[Lindsay<3]

http://i219.photobucket.com/albums/cc138/saveourpens/securedownload.jpg

Hey guys, in the first part, am I right that the first reaction would be
 sn1 , giving mainly substitution products and some elimination

and the 2nd reaction would be e1 because of the sterically hindered nucleophile? 

[nj_bartel]

for the second one I'd say e2 because of the strength of the base

[Telamond]

I agree with nj_bartel. I also think that the second reaction should be an E2. Also, high temperature generally favours elimination reactions.

However, I think that the first one would be an E1 since the nucleophile isn't that good (and the high temperature).
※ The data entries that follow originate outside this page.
variable {s t : State} {undef : Vector Byte 6} {w : FetchWindow} {a n k : Nat} {st : Status} {b : Byte}
  {i j : Fin numRegs} {imm : Word} {c : FaultCause}

/-! ### The fetch window -/

/-- A byte of the window that exists is the program's; the undefined ones are never looked at (U7). -/
theorem fetchWindow_ib (hk : k < 6) (h : s.pc + k < s.prog.len) :
    (fetchWindow undef s).ib[k] = s.prog.get (s.pc + k) := by
  simp [fetchWindow, h]

theorem fetchWindow_opcode (hpc : s.pc < s.prog.len) : (fetchWindow undef s).ib[0] = opcodeAt s :=
  fetchWindow_ib (by decide) hpc

theorem fetchWindow_field (h : s.pc + 6 ≤ s.prog.len) : (fetchWindow undef s).field = fieldAt s := by
  unfold FetchWindow.field
  rw [fetchWindow_ib _ (by omega), fetchWindow_ib _ (by omega), fetchWindow_ib _ (by omega),
    fetchWindow_ib _ (by omega)]
  rfl

theorem Tag.len_le_six (t : Tag) : t.len ≤ 6 := by cases t <;> decide

/-- The truncation check of R112 on the window is that of R104 on the program buffer. -/
theorem le_fetchWindow_avail_iff (hn : n ≤ 6) (hpos : 0 < n) :
    n ≤ (fetchWindow undef s).avail ↔ s.pc + n ≤ s.prog.len := by
  simp only [fetchWindow]
  omega

/-- The window of a long instruction that is wholly in the program buffer. -/
theorem fetchWindow_six (undef : Vector Byte 6) (h : s.pc + 6 ≤ s.prog.len) :
    (fetchWindow undef s).ib[0] = opcodeAt s ∧ 6 ≤ (fetchWindow undef s).avail ∧
      (fetchWindow undef s).ib[1] = s.prog.get (s.pc + 1) ∧ (fetchWindow undef s).field = fieldAt s :=
  ⟨fetchWindow_opcode (by omega), (le_fetchWindow_avail_iff le_rfl (by decide)).2 h,
    fetchWindow_ib (by decide) (by omega), fetchWindow_field h⟩

/-- The window of a MOV that is wholly in the program buffer. -/
theorem fetchWindow_three (undef : Vector Byte 6) (h : s.pc + 3 ≤ s.prog.len) :
    (fetchWindow undef s).ib[0] = opcodeAt s ∧ 3 ≤ (fetchWindow undef s).avail ∧
      (fetchWindow undef s).ib[1] = s.prog.get (s.pc + 1) ∧ (fetchWindow undef s).ib[2] = s.prog.get (s.pc + 2) :=
  ⟨fetchWindow_opcode (by omega), (le_fetchWindow_avail_iff (by decide) (by decide)).2 h,
    fetchWindow_ib (by decide) (by omega), fetchWindow_ib (by decide) (by omega)⟩

/-! ### The ports -/

/-- An index below 32 passes the 5-bit port unchanged (R112). -/
theorem indexPort_toFin (hi : i.val = b.toNat) : (indexPort b).toFin = i := by
  have hlt : b.toNat < 2 ^ 5 := hi ▸ i.isLt
  apply Fin.ext
  rw [hi]
  simpa [indexPort] using Nat.mod_eq_of_lt hlt

/-! ### The control signals of a fault -/

/-- The signals of a faulting step write pc and STATUS alone, as the fault action does (R108, R113). -/
theorem commit_faultControl : commit (faultControl s.pc c) imm s = takeFault c s := rfl

theorem controlSignals_illegal (h : decodeTag w.ib[0] = .illegal) :
    controlSignals w a st n = faultControl a .illegalOpcode := by
  simp [controlSignals, h]

theorem controlSignals_truncated (h : decodeTag w.ib[0] ≠ .illegal) (hlen : w.avail < (decodeTag w.ib[0]).len) :
    controlSignals w a st n = faultControl a .truncatedInstruction := by
  simp [controlSignals, h, hlen]

/-- Control signals are a fault's, or they leave STATUS alone or halt. -/
theorem controlSignals_cases (w : FetchWindow) (a : Nat) (st : Status) (n : Nat) :
    (∃ c, controlSignals w a st n = faultControl a c) ∨ (controlSignals w a st n).statusNext = st ∨
      (controlSignals w a st n).statusNext.state = .halted := by
  cases ht : decodeTag w.ib[0] <;> simp only [controlSignals, ht, reduceCtorEq, if_true, if_false]
  case illegal => exact .inl ⟨_, rfl⟩
  case halt =>
    split
    · exact .inl ⟨_, rfl⟩
    · exact .inr (.inr rfl)
  case loadImmediate | moveRegister =>
    split
    · exact .inl ⟨_, rfl⟩
    · split
      · exact .inl ⟨_, rfl⟩
      · exact .inr (.inl rfl)
  case loadFromData | storeToData =>
    split
    · exact .inl ⟨_, rfl⟩
    · split
      · exact .inl ⟨_, rfl⟩
      · split
        · exact .inl ⟨_, rfl⟩
        · exact .inr (.inl rfl)

theorem controlSignals_badRegister (ht : decodeTag w.ib[0] = .loadImmediate ∨ decodeTag w.ib[0] = .loadFromData ∨
    decodeTag w.ib[0] = .storeToData) (hlen : 6 ≤ w.avail) (hr : ¬ validReg w.ib[1]) :
    controlSignals w a st n = faultControl a .registerIndexOutOfRange := by
  have hr : 32 ≤ w.ib[1].toNat := not_lt.1 hr
  obtain ht | ht | ht := ht <;> simp [controlSignals, ht, Tag.len, hlen.not_gt, hr]

theorem controlSignals_badRegister_mov (ht : decodeTag w.ib[0] = .moveRegister) (hlen : 3 ≤ w.avail)
    (hr : ¬ validReg w.ib[1] ∨ ¬ validReg w.ib[2]) :
    controlSignals w a st n = faultControl a .registerIndexOutOfRange := by
  have hr : 32 ≤ w.ib[1].toNat ∨ 32 ≤ w.ib[2].toNat := hr.imp not_lt.1 not_lt.1
  simp [controlSignals, ht, Tag.len, hlen.not_gt, hr]

theorem controlSignals_outOfBounds (ht : decodeTag w.ib[0] = .loadFromData ∨ decodeTag w.ib[0] = .storeToData)
    (hlen : 6 ≤ w.avail) (hr : validReg w.ib[1]) (hb : n < w.field.toNat + 4) :
    controlSignals w a st n = faultControl a .dataAddressOutOfBounds := by
  have hr : ¬ 32 ≤ w.ib[1].toNat := not_le.2 hr
  obtain ht | ht := ht <;> simp [controlSignals, ht, Tag.len, hlen.not_gt, hr, hb]

/-! ### What a completed instruction commits -/

theorem commit_halt (ht : decodeTag w.ib[0] = .halt) (hlen : 1 ≤ w.avail) :
    commit (controlSignals w s.pc s.status n) imm s = (s.advance 1).setRunState .halted := by
  simp only [controlSignals, ht, Tag.len, hlen.not_gt, reduceCtorEq, if_false]
  rfl

theorem commit_ldim (ht : decodeTag w.ib[0] = .loadImmediate) (hlen : 6 ≤ w.avail) (hi : i.val = w.ib[1].toNat) :
    commit (controlSignals w s.pc s.status n) imm s = (s.setReg i imm).advance 6 := by
  have hr : ¬ 32 ≤ w.ib[1].toNat := not_le.2 (hi ▸ i.isLt)
  simp only [controlSignals, ht, Tag.len, hlen.not_gt, ge_iff_le, hr, reduceCtorEq, if_false]
  exact congrArg (fun i => (s.setReg i imm).advance 6) (indexPort_toFin hi)

theorem commit_mov (ht : decodeTag w.ib[0] = .moveRegister) (hlen : 3 ≤ w.avail) (hi : i.val = w.ib[1].toNat)
    (hj : j.val = w.ib[2].toNat) :
    commit (controlSignals w s.pc s.status n) imm s = (s.setReg j (s.reg i)).advance 3 := by
  have hr : ¬ (32 ≤ w.ib[1].toNat ∨ 32 ≤ w.ib[2].toNat) :=
    not_or.2 ⟨not_le.2 (hi ▸ i.isLt), not_le.2 (hj ▸ j.isLt)⟩
  simp only [controlSignals, ht, Tag.len, hlen.not_gt, ge_iff_le, hr, reduceCtorEq, if_false]
  exact congrArg₂ (fun i j => (s.setReg j (s.reg i)).advance 3) (indexPort_toFin hi) (indexPort_toFin hj)

theorem commit_load (ht : decodeTag w.ib[0] = .loadFromData) (hlen : 6 ≤ w.avail) (hi : i.val = w.ib[1].toNat)
    (hb : w.field.toNat + 4 ≤ n) :
    commit (controlSignals w s.pc s.status n) imm s = (s.setReg i (s.data.read32 w.field.toNat)).advance 6 := by
  have hr : ¬ 32 ≤ w.ib[1].toNat := not_le.2 (hi ▸ i.isLt)
  simp only [controlSignals, ht, Tag.len, hlen.not_gt, ge_iff_le, hr, hb, reduceCtorEq, if_false, decide_true,
    Bool.not_true]
  exact congrArg (fun i => (s.setReg i _).advance 6) (indexPort_toFin hi)

theorem commit_stor (ht : decodeTag w.ib[0] = .storeToData) (hlen : 6 ≤ w.avail) (hi : i.val = w.ib[1].toNat)
    (hb : w.field.toNat + 4 ≤ n) :
    commit (controlSignals w s.pc s.status n) imm s = (s.store32 w.field.toNat (s.reg i)).advance 6 := by
  have hr : ¬ 32 ≤ w.ib[1].toNat := not_le.2 (hi ▸ i.isLt)
  simp only [controlSignals, ht, Tag.len, hlen.not_gt, ge_iff_le, hr, hb, reduceCtorEq, if_false, decide_true,
    Bool.not_true]
  exact congrArg (fun i => (s.store32 _ (s.reg i)).advance 6) (indexPort_toFin hi)

/-! ### The datapath computes the step -/

theorem datapathCycle_fetch (undef : Vector Byte 6) (h : s.status.state = .running) (hpc : s.pc < s.prog.len) :
    datapathCycle undef s =
      commit (controlSignals (fetchWindow undef s) s.pc s.status s.data.len) (fetchWindow undef s).field s := by
  simp [datapathCycle, h, hpc.not_ge]

/-- The index checks of R113 on the window are those of R106 at pc, for each of the four tags with a register field. -/
theorem controlSignals_of_namesBadRegister (undef : Vector Byte 6)
    (hlen : s.pc + (decodeTag (opcodeAt s)).len ≤ s.prog.len) (hbad : NamesBadRegister s) :
    controlSignals (fetchWindow undef s) a st n = faultControl a .registerIndexOutOfRange := by
  cases ht : decodeTag (opcodeAt s) <;> simp only [NamesBadRegister, ht, Tag.len] at hlen hbad
  case moveRegister =>
    obtain ⟨hop, havail, hsrc, hdst⟩ := fetchWindow_three undef hlen
    exact controlSignals_badRegister_mov (by rw [hop, ht]) havail (by rwa [hsrc, hdst])
  all_goals
    obtain ⟨hop, havail, hr, -⟩ := fetchWindow_six undef hlen
    exact controlSignals_badRegister (by simp [hop, ht]) havail (by rwa [hr])

/-- The in-bounds signal is computed from the window's field, which is the one at pc (R107, R113). -/
theorem controlSignals_of_accessesOutOfBounds (undef : Vector Byte 6) (hlen : s.pc + 6 ≤ s.prog.len)
    (hok : ¬ NamesBadRegister s) (hoob : AccessesOutOfBounds s) :
    controlSignals (fetchWindow undef s) a st s.data.len = faultControl a .dataAddressOutOfBounds := by
  obtain ⟨htag, hout⟩ := hoob
  obtain ⟨hop, havail, hr, hfield⟩ := fetchWindow_six undef hlen
  have hv : validReg (s.prog.get (s.pc + 1)) := by
    obtain ht | ht := htag <;> simpa only [NamesBadRegister, ht, not_not] using hok
  exact controlSignals_outOfBounds (by rwa [hop]) havail (by rwa [hr]) (by rwa [hfield])

/-- Each case of a step is what the datapath commits. -/
theorem datapathCycle_of_stepCase (undef : Vector Byte 6) (hcase : StepCase s t) : datapathCycle undef s = t := by
  cases hcase with
  | idle hidle => exact if_pos hidle
  | exhausted h hpc =>
    rw [datapathCycle, if_neg (not_not.2 h), if_pos hpc]
    rfl
  | illegal h hpc op =>
    rw [datapathCycle_fetch undef h hpc, controlSignals_illegal, commit_faultControl]
    rw [fetchWindow_opcode hpc, decodeTag_illegal op]
  | truncated h hpc op hlen =>
    have hop : (fetchWindow undef s).ib[0] = opcodeAt s := fetchWindow_opcode hpc
    have havail : (fetchWindow undef s).avail < (decodeTag (opcodeAt s)).len := by
      rwa [← not_le, le_fetchWindow_avail_iff (Tag.len_le_six _) (Tag.len_pos _), not_le]
    rw [datapathCycle_fetch undef h hpc, controlSignals_truncated (by rwa [hop]) (by rwa [hop]), commit_faultControl]
  | badRegister h hlen hbad =>
    rw [datapathCycle_fetch undef h (pc_lt_of_len_le hlen), controlSignals_of_namesBadRegister undef hlen hbad,
      commit_faultControl]
  | outOfBounds h hlen hok hoob =>
    rw [datapathCycle_fetch undef h (by omega), controlSignals_of_accessesOutOfBounds undef hlen hok hoob,
      commit_faultControl]
  | hlt h hpc op =>
    rw [datapathCycle_fetch undef h hpc, commit_halt]
    · rw [fetchWindow_opcode hpc, op]; rfl
    · exact (le_fetchWindow_avail_iff (by decide) (by decide)).2 hpc
  | load h hlen op i hi hb =>
    obtain ⟨hop, havail, hr, hfield⟩ := fetchWindow_six undef hlen
    rw [datapathCycle_fetch undef h (by omega),
      commit_load (by rw [hop, op]; rfl) havail (by rwa [hr]) (by rwa [hfield]), hfield]
  | mov h hlen op i j hi hj =>
    obtain ⟨hop, havail, hsrc, hdst⟩ := fetchWindow_three undef hlen
    rw [datapathCycle_fetch undef h (by omega),
      commit_mov (by rw [hop, op]; rfl) havail (by rwa [hsrc]) (by rwa [hdst])]
  | stor h hlen op i hi hb =>
    obtain ⟨hop, havail, hr, hfield⟩ := fetchWindow_six undef hlen
    rw [datapathCycle_fetch undef h (by omega),
      commit_stor (by rw [hop, op]; rfl) havail (by rwa [hr]) (by rwa [hfield]), hfield]
  | ldim h hlen op i hi =>
    obtain ⟨hop, havail, hr, hfield⟩ := fetchWindow_six undef hlen
    rw [datapathCycle_fetch undef h (by omega), commit_ldim (by rw [hop, op]; rfl) havail (by rwa [hr]), hfield]

/-! ### The statements -/

/-- Settles O52: in each case of a step the window's bytes that exist fix the control signals, and these commit the
state the step answers. -/
theorem datapathRefinesStep : Obligations.DatapathRefinesStep := by
  unfold Obligations.DatapathRefinesStep
  intro undef s
  obtain ⟨t, hstep, hcase⟩ := step_cases s
  rw [hstep, datapathCycle_of_stepCase undef hcase]

/-- Settles O53: control signals that lead to FAULTED are a fault's, with both write enables 0. -/
theorem noWriteEnableInAFaultingStep : Obligations.NoWriteEnableInAFaultingStep := by
  unfold Obligations.NoWriteEnableInAFaultingStep
  intro w a st dataLen h hfault
  obtain ⟨c, hc⟩ | hkeep | hhalt := controlSignals_cases w a st dataLen
  · rw [hc]
    exact ⟨rfl, rfl⟩
  · simp [hkeep, h] at hfault
  · simp [hhalt] at hfault

end Sys2Proof
end
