-- ==== Sys2Proof/Machine/Transfer.lean ====
section
/-! DEFINITION. XFER (40_transfer.md). -/

namespace Sys2Proof.Machine

/-- XFER sends its two operands as they are, checks nothing and touches no shadow (R101, R107). -/
def issueXfer (a b : Word) (s : State) : Issue := .send s a b

/-- XFER (R100). -/
def execXfer (a b : Word) (s : State) : Host.Outcome State Fault Refusal := present (issueXfer a b) s

end Sys2Proof.Machine
end

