-- ==== Sys2Proof/Machine/Dispatch.lean ====
section
/-! DEFINITION. One arm for each constructor of Instr. -/

namespace Sys2Proof.Machine

def exec (i : Instr) (s : State) : Host.Outcome State Fault Refusal :=
  match i with
  | .xfer a b => Sys2Proof.Machine.execXfer a b s
  | .setReset en => Sys2Proof.Machine.execSetReset en s
  | .setRange hi => Sys2Proof.Machine.execSetRange hi s
  | .setFreq v => Sys2Proof.Machine.execSetFreq v s
  | .setAxisFreq x y => Sys2Proof.Machine.execSetAxisFreq x y s
  | .setPhase v => Sys2Proof.Machine.execSetPhase v s
  | .setShape code => Sys2Proof.Machine.execSetShape code s
  | .reserved7 u => Sys2Proof.Machine.execReserved7 u s
  | .ctrl half reset shapeHi shapeLo => Sys2Proof.Machine.execCtrl half reset shapeHi shapeLo s
  | .freq f => Sys2Proof.Machine.execFreq f s
  | .phase p => Sys2Proof.Machine.execPhase p s
  | .tag10 u => Sys2Proof.Machine.execTag10 u s

end Sys2Proof.Machine
end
But after reading the heading, it seems like there's only SN1 and E1 to chose from...?

[azmanam]

high temp for #1 does usually indicate elimination... but only if you have a competent base.  ethanol's not that hot of a nucleophile... but I'd take it as a nucleophile over an electrophile in this situation.  Sn1 for me.

[Lindsay<3]

Hey thanks guys!

Ive figured out that the 1st reaction actually has both sn1 and e1 products with the sn1 being the major product.
the 2nd reaction is definetly sn2.

 Can someone please tell me how to draw the e2 product for the 2nd reaction? It is definetly e2. Im confused as which hydrogen the nucleophile would attack.

[azmanam]

1) it attacks a proton, not a hydrogen (trivial, but important).

2) KOtBu is generally too large to take sterically hindered protons, so it usually gives the Hoffmann elimination product.  In this case, do you think it will matter?

[nj_bartel]

Just a note, S_N1 and E1 always occur together, competitively.  If you're making a distinction as to which is occurring, what you're actually saying is which occurs to a greater extent.